Относительно прибавки к жалованию или государственного диктата над ценами рынка Тоболин на недавнем заседании Ташкентского Совета тонким и резким своим голосом как бы вбуравил в сознание следующее: детскн наивно, сказал он с кривой усмешкой, требовать закрепить цены на определенном уровне и, образно говоря, мечом власти рубить им головы при малейшей попытке подняться выше установленного предела. Ибо в первый день положение действительно улучшится, и продукты действительно будут продаваться по установленной нами таксе. Но на второй день они исчезнут вообще, сказал Тоболин и с той же кривой усмешкой добавил, что столь же мало даст и повышение ставок, ибо вслед за тем немедля подскочат цены. Так предрекал Тоболин, а из слов его всякому становилось ясно: надо затягивать пояс, работать, организовывать и укреплять хозяйство республики. Достойная человека жизнь может быть построена лишь на крепкой экономической основе. Все тяготы нынешнего своего бытия в дурное наследство получила республика от прошлого — разруху, голод, сумасшедшие цены… Одно лишь средство было, чтобы все это преодолеть, средство, о котором верно сказал Тоболин: работать изо всех сил. О, тут поприще огромное! Налаживать промышленность, транспорт, заботиться о земле… Недавно па заседании CIIK по докладу Шумилова единогласно постановили строить железнодорожные линии для вывоза топлива… дали добро на строительство сталелитейного цеха в Главных ташкентских мастерских… Первые шаги — самые трудные. Созидание, однако, требует времени, а каждодневные государственные нужды — денег. Туркестанский Совнарком телеграфировал Совнаркому Российскому: «Положение денежного рынка катастрофическое». Притом, что хотя и с величайшими усилиями, но деньги все-таки добывали. Но как! Лично он, Полторацкий, доставил из торгового города Коканда в Ташкент восемь миллионов двести двадцать три тысячи двести тридцать два рубля семнадцать копеек, изъяв их из местного отделения Государственного банка, а также из банков Русско-Азиатского, Соединенного, Сибирского и Русского для внешней торговли…

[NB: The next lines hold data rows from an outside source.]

-- ==== Sys2Proof/Word.lean ====
section
/-! DEFINITION. The word types of the block (spec/00_scope.md R4, R6): bytes, 64-bit words, 32-bit command words. -/

namespace Sys2Proof

/-- One byte: a byte of the memory image (R60), of a handle's buffer (R38) or of a payload (R81). -/
abbrev Byte := BitVec 8

/-- A 64-bit word: a general register (R21), the flags word (R26), `pc` (R32), `wdata` and `rdata` (R81). -/
abbrev Word := BitVec 64

/-- The index of one of the sixteen general registers (R21: `x[0]` to `x[15]`). -/
abbrev RegIdx := Fin 16

end Sys2Proof
end

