-- ==== Sys2Proof/Decode.lean ====
section
/-! DEFINITION. Reading a command word (spec/30_encoding.md R82, R83, R87 to R92) and writing one. `decode` is total: a
word outside the tables is rejected by name, and the block answers every rejection `BadCommand` (R92). The payload of
`INIT` is checked by the command's own rule (R222 decodes it first), since `cmd` alone identifies a command (R94). -/

namespace Sys2Proof

/-- Why a command word is illegal (R92 a to e); all of them are answered `BadCommand` with nothing changed. -/
inductive Reject where
  /-- (a) `op` is none of the 23 opcodes -/
  | unknownOpcode
  /-- (b) `sel`, or the part of it that must be 0, is not 0 -/
  | selectorNotZero
  /-- (b) `idx`, or the part of it that must be 0, is not 0 -/
  | indexNotZero
  /-- (c) format `R` with a `sel` that is no view code -/
  | unknownView
  /-- (d) a high-byte view of a register above 3 -/
  | highByteRegister
  /-- (e) `FGET` or `FASSIGN` with an id above 16 -/
  | unknownFlag
  /-- (e) `CC` with an id above 7 -/
  | unknownCondition
  deriving DecidableEq, Repr

/-- `op`, bits 31:24 of the command word (R82). -/
def opField (cmd : BitVec 32) : BitVec 8 := cmd.extractLsb' 24 8

/-- `sel`, bits 23:16 (R82). -/
def selField (cmd : BitVec 32) : BitVec 8 := cmd.extractLsb' 16 8

/-- `idx`, bits 15:0 (R82). -/
def idxField (cmd : BitVec 32) : BitVec 16 := cmd.extractLsb' 0 16

/-- The command word of three fields (R82). -/
def packFields (op sel : BitVec 8) (idx : BitVec 16) : BitVec 32 :=
  BitVec.ofNat 32 (op.toNat * 2 ^ 24 + sel.toNat * 2 ^ 16 + idx.toNat)

/-- The view a view code names (R88). -/
def viewOfCode (sel : BitVec 8) : Option View :=
  match sel.toNat with
  | 0x00 => some .u64
  | 0x01 => some .i64
  | 0x02 => some .f64
  | 0x10 => some .u32
  | 0x11 => some .i32
  | 0x12 => some .f32
  | 0x20 => some .u16
  | 0x21 => some .i16
  | 0x30 => some .u8
  | 0x31 => some .i8
  | 0x40 => some .u8h
  | 0x41 => some .i8h
  | _ => none

/-- The view code of a view (R88). -/
def codeOfView : View → BitVec 8
  | .u64 => 0x00#8
  | .i64 => 0x01#8
  | .f64 => 0x02#8
  | .u32 => 0x10#8
  | .i32 => 0x11#8
  | .f32 => 0x12#8
  | .u16 => 0x20#8
  | .i16 => 0x21#8
  | .u8 => 0x30#8
  | .i8 => 0x31#8
  | .u8h => 0x40#8
  | .i8h => 0x41#8

/-- The flag a flag id names (R89). -/
def flagOfId (sel : BitVec 8) : Option Flag :=
  match sel.toNat with
  | 0 => some .cf
  | 1 => some .pf
  | 2 => some .af
  | 3 => some .zf
  | 4 => some .sf
  | 5 => some .tf
  | 6 => some .ie
  | 7 => some .df
  | 8 => some .of
  | 9 => some .nt
  | 10 => some .rf
  | 11 => some .vm
  | 12 => some .ac
  | 13 => some .vif
  | 14 => some .vip
  | 15 => some .id
  | 16 => some .ct
  | _ => none

/-- The id of a flag (R89); it is not the flag's bit position. -/
def idOfFlag : Flag → BitVec 8
  | .cf => 0#8
  | .pf => 1#8
  | .af => 2#8
  | .zf => 3#8
  | .sf => 4#8
  | .tf => 5#8
  | .ie => 6#8
  | .df => 7#8
  | .of => 8#8
  | .nt => 9#8
  | .rf => 10#8
  | .vm => 11#8
  | .ac => 12#8
  | .vif => 13#8
  | .vip => 14#8
  | .id => 15#8
  | .ct => 16#8

/-- The condition code a condition-code id names (R90). -/
def condOfId (sel : BitVec 8) : Option CondCode :=
  match sel.toNat with
  | 0 => some .b
  | 1 => some .be
  | 2 => some .a
  | 3 => some .ae
  | 4 => some .l
  | 5 => some .le
  | 6 => some .g
  | 7 => some .ge
  | _ => none

/-- The id of a condition code (R90). -/
def idOfCond : CondCode → BitVec 8
  | .b => 0#8
  | .be => 1#8
  | .a => 2#8
  | .ae => 3#8
  | .l => 4#8
  | .le => 5#8
  | .g => 6#8
  | .ge => 7#8

/-- Format `N` (R83): `sel` and `idx` must be 0. -/
def formatN (sel : BitVec 8) (idx : BitVec 16) (i : Instr) : Except Reject Instr :=
  if sel ≠ 0 then .error .selectorNotZero else if idx ≠ 0 then .error .indexNotZero else .ok i

/-- Format `R` (R83): a view code and a register, `idx[15:4] = 0`, registers 0 to 3 for the high-byte views. -/
def formatR (sel : BitVec 8) (idx : BitVec 16) (mk : View → RegIdx → Instr) : Except Reject Instr :=
  match viewOfCode sel with
  | none => .error .unknownView
  | some v =>
    if h : idx.toNat < 16 then
      if v.isHigh && !highReg ⟨idx.toNat, h⟩ then .error .highByteRegister else .ok (mk v ⟨idx.toNat, h⟩)
    else .error .indexNotZero

/-- Format `F` with a flag id (R83, R89): `idx` must be 0. -/
def formatFlag (sel : BitVec 8) (idx : BitVec 16) (mk : Flag → Instr) : Except Reject Instr :=
  match flagOfId sel with
  | none => .error .unknownFlag
  | some f => if idx ≠ 0 then .error .indexNotZero else .ok (mk f)

/-- Format `F` with a condition-code id (R83, R90): `idx` must be 0. -/
def formatCond (sel : BitVec 8) (idx : BitVec 16) (mk : CondCode → Instr) : Except Reject Instr :=
  match condOfId sel with
  | none => .error .unknownCondition
  | some c => if idx ≠ 0 then .error .indexNotZero else .ok (mk c)

/-- Format `K` (R83): `sel[4:0]` are the capability bits, `sel[7:5]` and `idx` must be 0. -/
def formatK (sel : BitVec 8) (idx : BitVec 16) (mk : BitVec 5 → Instr) : Except Reject Instr :=
  if sel.extractLsb' 5 3 ≠ 0 then .error .selectorNotZero
  else if idx ≠ 0 then .error .indexNotZero else .ok (mk (sel.extractLsb' 0 5))

/-- Formats `S` and `H` (R83): `idx` is a descriptor slot or a handle id, `sel` must be 0. -/
def formatIdx (sel : BitVec 8) (idx : BitVec 16) (mk : BitVec 16 → Instr) : Except Reject Instr :=
  if sel ≠ 0 then .error .selectorNotZero else .ok (mk idx)

/-- The opcode map (R87), on the fields of the command word and the two operands. -/
def decodeFields (op sel : BitVec 8) (idx : BitVec 16) (wdata : Word) (payload : List Byte) : Except Reject Instr :=
  match op.toNat with
  | 0x10 => formatR sel idx .rget
  | 0x11 => formatR sel idx (fun v reg => .rset v reg wdata)
  | 0x20 => formatFlag sel idx .fget
  | 0x21 => formatFlag sel idx (fun f => .fassign f wdata)
  | 0x22 => formatN sel idx .ioplget
  | 0x23 => formatN sel idx (.ioplassign wdata)
  | 0x24 => formatN sel idx .flagsget
  | 0x25 => formatN sel idx (.flagsset wdata)
  | 0x26 => formatCond sel idx .cc
  | 0x30 => formatN sel idx (.init payload)
  | 0x31 => formatN sel idx (.exec wdata)
  | 0x32 => formatN sel idx .stateget
  | 0x33 => formatN sel idx .errget
  | 0x34 => formatN sel idx .retget
  | 0x40 => formatN sel idx .stdio
  | 0x41 => formatK sel idx .hnew
  | 0x42 => formatIdx sel idx (fun slot => .install slot wdata)
  | 0x43 => formatIdx sel idx (fun slot => .fread slot wdata)
  | 0x44 => formatIdx sel idx (fun slot => .fwrite slot payload)
  | 0x45 => formatIdx sel idx (fun hid => .hfeed hid payload)
  | 0x46 => formatIdx sel idx .hdump
  | 0x47 => formatN sel idx (.fdopen wdata)
  | 0x48 => formatIdx sel idx .fdclose
  | _ => .error .unknownOpcode

/-- The instruction a command names, or why it names none (R92 a to e). -/
def decode (c : Command) : Except Reject Instr :=
  decodeFields (opField c.cmd) (selField c.cmd) (idxField c.cmd) c.wdata c.payload

/-- The command with a given word, `wdata` 0 and no payload, of a number whose low `nbits` bits are the word. -/
def commandOfTableWord (nbits w : Nat) : Command := { cmd := BitVec.ofNat 32 (w % 2 ^ nbits) }

/-- The instruction the decoder reads from a row's word, its operands `wdata` and `payload` being 0 and empty. -/
def decodeTableWord (nbits w : Nat) : Option Instr :=
  match decode (commandOfTableWord nbits w) with
  | .ok i => some i
  | .error _ => none

/-- The command word of format `R` (R83). -/
def wordR (op : BitVec 8) (v : View) (reg : RegIdx) : BitVec 32 :=
  packFields op (codeOfView v) (BitVec.ofNat 16 reg.val)

/-- The command word of a format with `idx = 0` (`N`, `F`, `K`; R83). -/
def wordSel (op sel : BitVec 8) : BitVec 32 := packFields op sel 0#16

/-- The command word of formats `S` and `H` (R83). -/
def wordIdx (op : BitVec 8) (idx : BitVec 16) : BitVec 32 := packFields op 0#8 idx

/-- The command that names an instruction (R82 to R91); an operand the command does not use is 0 or empty. -/
def encode (i : Instr) : Command :=
  match i with
  | .rgetU64 reg => { cmd := wordR 0x10#8 .u64 reg }
  | .rgetI64 reg => { cmd := wordR 0x10#8 .i64 reg }
  | .rgetF64 reg => { cmd := wordR 0x10#8 .f64 reg }
  | .rgetU32 reg => { cmd := wordR 0x10#8 .u32 reg }
  | .rgetI32 reg => { cmd := wordR 0x10#8 .i32 reg }
  | .rgetF32 reg => { cmd := wordR 0x10#8 .f32 reg }
  | .rgetU16 reg => { cmd := wordR 0x10#8 .u16 reg }
  | .rgetI16 reg => { cmd := wordR 0x10#8 .i16 reg }
  | .rgetU8 reg => { cmd := wordR 0x10#8 .u8 reg }
  | .rgetI8 reg => { cmd := wordR 0x10#8 .i8 reg }
  | .rgetU8H reg => { cmd := wordR 0x10#8 .u8h reg }
  | .rgetI8H reg => { cmd := wordR 0x10#8 .i8h reg }
  | .rsetU64 reg value => { cmd := wordR 0x11#8 .u64 reg, wdata := value }
  | .rsetI64 reg value => { cmd := wordR 0x11#8 .i64 reg, wdata := value }
  | .rsetF64 reg value => { cmd := wordR 0x11#8 .f64 reg, wdata := value }
  | .rsetU32 reg value => { cmd := wordR 0x11#8 .u32 reg, wdata := value }
  | .rsetI32 reg value => { cmd := wordR 0x11#8 .i32 reg, wdata := value }
  | .rsetF32 reg value => { cmd := wordR 0x11#8 .f32 reg, wdata := value }
  | .rsetU16 reg value => { cmd := wordR 0x11#8 .u16 reg, wdata := value }
  | .rsetI16 reg value => { cmd := wordR 0x11#8 .i16 reg, wdata := value }
  | .rsetU8 reg value => { cmd := wordR 0x11#8 .u8 reg, wdata := value }
  | .rsetI8 reg value => { cmd := wordR 0x11#8 .i8 reg, wdata := value }
  | .rsetU8H reg value => { cmd := wordR 0x11#8 .u8h reg, wdata := value }
  | .rsetI8H reg value => { cmd := wordR 0x11#8 .i8h reg, wdata := value }
  | .fgetCF => { cmd := wordSel 0x20#8 (idOfFlag .cf) }
  | .fgetPF => { cmd := wordSel 0x20#8 (idOfFlag .pf) }
  | .fgetAF => { cmd := wordSel 0x20#8 (idOfFlag .af) }
  | .fgetZF => { cmd := wordSel 0x20#8 (idOfFlag .zf) }
  | .fgetSF => { cmd := wordSel 0x20#8 (idOfFlag .sf) }
  | .fgetTF => { cmd := wordSel 0x20#8 (idOfFlag .tf) }
  | .fgetIF => { cmd := wordSel 0x20#8 (idOfFlag .ie) }
  | .fgetDF => { cmd := wordSel 0x20#8 (idOfFlag .df) }
  | .fgetOF => { cmd := wordSel 0x20#8 (idOfFlag .of) }
  | .fgetNT => { cmd := wordSel 0x20#8 (idOfFlag .nt) }
  | .fgetRF => { cmd := wordSel 0x20#8 (idOfFlag .rf) }
  | .fgetVM => { cmd := wordSel 0x20#8 (idOfFlag .vm) }
  | .fgetAC => { cmd := wordSel 0x20#8 (idOfFlag .ac) }
  | .fgetVIF => { cmd := wordSel 0x20#8 (idOfFlag .vif) }
  | .fgetVIP => { cmd := wordSel 0x20#8 (idOfFlag .vip) }
  | .fgetID => { cmd := wordSel 0x20#8 (idOfFlag .id) }
  | .fgetCT => { cmd := wordSel 0x20#8 (idOfFlag .ct) }
  | .fassignCF value => { cmd := wordSel 0x21#8 (idOfFlag .cf), wdata := value }
  | .fassignPF value => { cmd := wordSel 0x21#8 (idOfFlag .pf), wdata := value }
  | .fassignAF value => { cmd := wordSel 0x21#8 (idOfFlag .af), wdata := value }
  | .fassignZF value => { cmd := wordSel 0x21#8 (idOfFlag .zf), wdata := value }
  | .fassignSF value => { cmd := wordSel 0x21#8 (idOfFlag .sf), wdata := value }
  | .fassignTF value => { cmd := wordSel 0x21#8 (idOfFlag .tf), wdata := value }
  | .fassignIF value => { cmd := wordSel 0x21#8 (idOfFlag .ie), wdata := value }
  | .fassignDF value => { cmd := wordSel 0x21#8 (idOfFlag .df), wdata := value }
  | .fassignOF value => { cmd := wordSel 0x21#8 (idOfFlag .of), wdata := value }
  | .fassignNT value => { cmd := wordSel 0x21#8 (idOfFlag .nt), wdata := value }
  | .fassignRF value => { cmd := wordSel 0x21#8 (idOfFlag .rf), wdata := value }
  | .fassignVM value => { cmd := wordSel 0x21#8 (idOfFlag .vm), wdata := value }
  | .fassignAC value => { cmd := wordSel 0x21#8 (idOfFlag .ac), wdata := value }
  | .fassignVIF value => { cmd := wordSel 0x21#8 (idOfFlag .vif), wdata := value }
  | .fassignVIP value => { cmd := wordSel 0x21#8 (idOfFlag .vip), wdata := value }
  | .fassignID value => { cmd := wordSel 0x21#8 (idOfFlag .id), wdata := value }
  | .fassignCT value => { cmd := wordSel 0x21#8 (idOfFlag .ct), wdata := value }
  | .ioplget => { cmd := wordSel 0x22#8 0#8 }
  | .ioplassign value => { cmd := wordSel 0x23#8 0#8, wdata := value }
  | .flagsget => { cmd := wordSel 0x24#8 0#8 }
  | .flagsset value => { cmd := wordSel 0x25#8 0#8, wdata := value }
  | .ccB => { cmd := wordSel 0x26#8 (idOfCond .b) }
  | .ccBE => { cmd := wordSel 0x26#8 (idOfCond .be) }
  | .ccA => { cmd := wordSel 0x26#8 (idOfCond .a) }
  | .ccAE => { cmd := wordSel 0x26#8 (idOfCond .ae) }
  | .ccL => { cmd := wordSel 0x26#8 (idOfCond .l) }
  | .ccLE => { cmd := wordSel 0x26#8 (idOfCond .le) }
  | .ccG => { cmd := wordSel 0x26#8 (idOfCond .g) }
  | .ccGE => { cmd := wordSel 0x26#8 (idOfCond .ge) }
  | .init bytes => { cmd := wordSel 0x30#8 0#8, payload := bytes }
  | .exec budget => { cmd := wordSel 0x31#8 0#8, wdata := budget }
  | .stateget => { cmd := wordSel 0x32#8 0#8 }
  | .errget => { cmd := wordSel 0x33#8 0#8 }
  | .retget => { cmd := wordSel 0x34#8 0#8 }
  | .stdio => { cmd := wordSel 0x40#8 0#8 }
  | .hnew caps => { cmd := wordSel 0x41#8 (caps.setWidth 8) }
  | .install slot handle => { cmd := wordIdx 0x42#8 slot, wdata := handle }
  | .fread slot count => { cmd := wordIdx 0x43#8 slot, wdata := count }
  | .fwrite slot bytes => { cmd := wordIdx 0x44#8 slot, payload := bytes }
  | .hfeed hid bytes => { cmd := wordIdx 0x45#8 hid, payload := bytes }
  | .hdump hid => { cmd := wordIdx 0x46#8 hid }
  | .fdopen handle => { cmd := wordSel 0x47#8 0#8, wdata := handle }
  | .fdclose slot => { cmd := wordIdx 0x48#8 slot }

end Sys2Proof
end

Кроме того: подобно якобинцам, обкладывали контрибуцией буржуазию, приостанавливали выдачу личных вкладов, переваливающих за три тысячи, просили у Петрограда и Москвы, выпускали боны — откуда иначе взять средства, чтобы купить хлеб в Сибири? Откуда появились те пять миллионов, которые сегодня на утреннем заседании Совнарком постановил немедленно ассигновать для организации помощи голодающим и больным?.. Хотя для одного только Ташкента, по самым скромным подсчетам, нужно не менее десяти миллионов. На Совнаркоме читали письмо Ташсовдепа: «В силу справедливого социалистического мировоззрения власть рабоче-крестьянского правительства должна принять рациональные меры против злейших людских врагов, каковыми являются испокон века сыпной тиф и холера. Молчание Совета Народных Комиссаров и в особенности тогда, когда на улицах города Ташкента стали встречаться трупы — нас удивляет и крайне поражает». Упрек в молчании, подумал тогда Полторацкий, вряд ли справедлив, хотя бы потому, что всякого рода обещания, заманчивые посулы и вообще слова несут в себе надежду, которая на самое короткое время приглушает заботы, после чего они предстают еще более суровыми, чем ранее. Истинная цена слова, а особенно слова правительственного — непременно следующее за ним дело. Колесов же ответил Ташсовету так: «Десять миллионов Ташкенту революционное правительство дать не может. Пять миллионов на всю республику. Все! Кроме того… Сегодня по представлению товарища Полторацкого мы ассигновали полтора миллиона рублей на устройство в Троицком лагере дома для инвалидов и увечных воинов, вдовьего дома, приюта, школы… Полтора миллиона — и только на первую очередь! Кроме того… военный комиссариат израсходовал отпущенные ему пять миллионов кредита. В связи с событиями под Оренбургом существует необходимость дальнейших расходов, для чего в счет сметы военного комиссара предлагается ассигновать четыре миллиона рублей. Эти средства предназначаются на организацию вновь формируемых отрядов и содержание их…» Четыре миллиона военному комиссару, румяному Косте Осипову, отдали без разговоров. У республики должны быть силы, чтобы себя защитить. Нет, размышлял он, сидя в машине рядом с Николаем Ивановичем, только что резко вырулившим влево, обогнавшим повозку ассенизатора и при этом сердито ему погрозившим, у Совнаркома просить сейчас бессмысленно… у себя поискать надо, в сметах комиссариата,

от чего угодпо оторвать, от Троицкого лагеря, может быть, хотя от него — как от сердца, но найти, непременно найти и помочь!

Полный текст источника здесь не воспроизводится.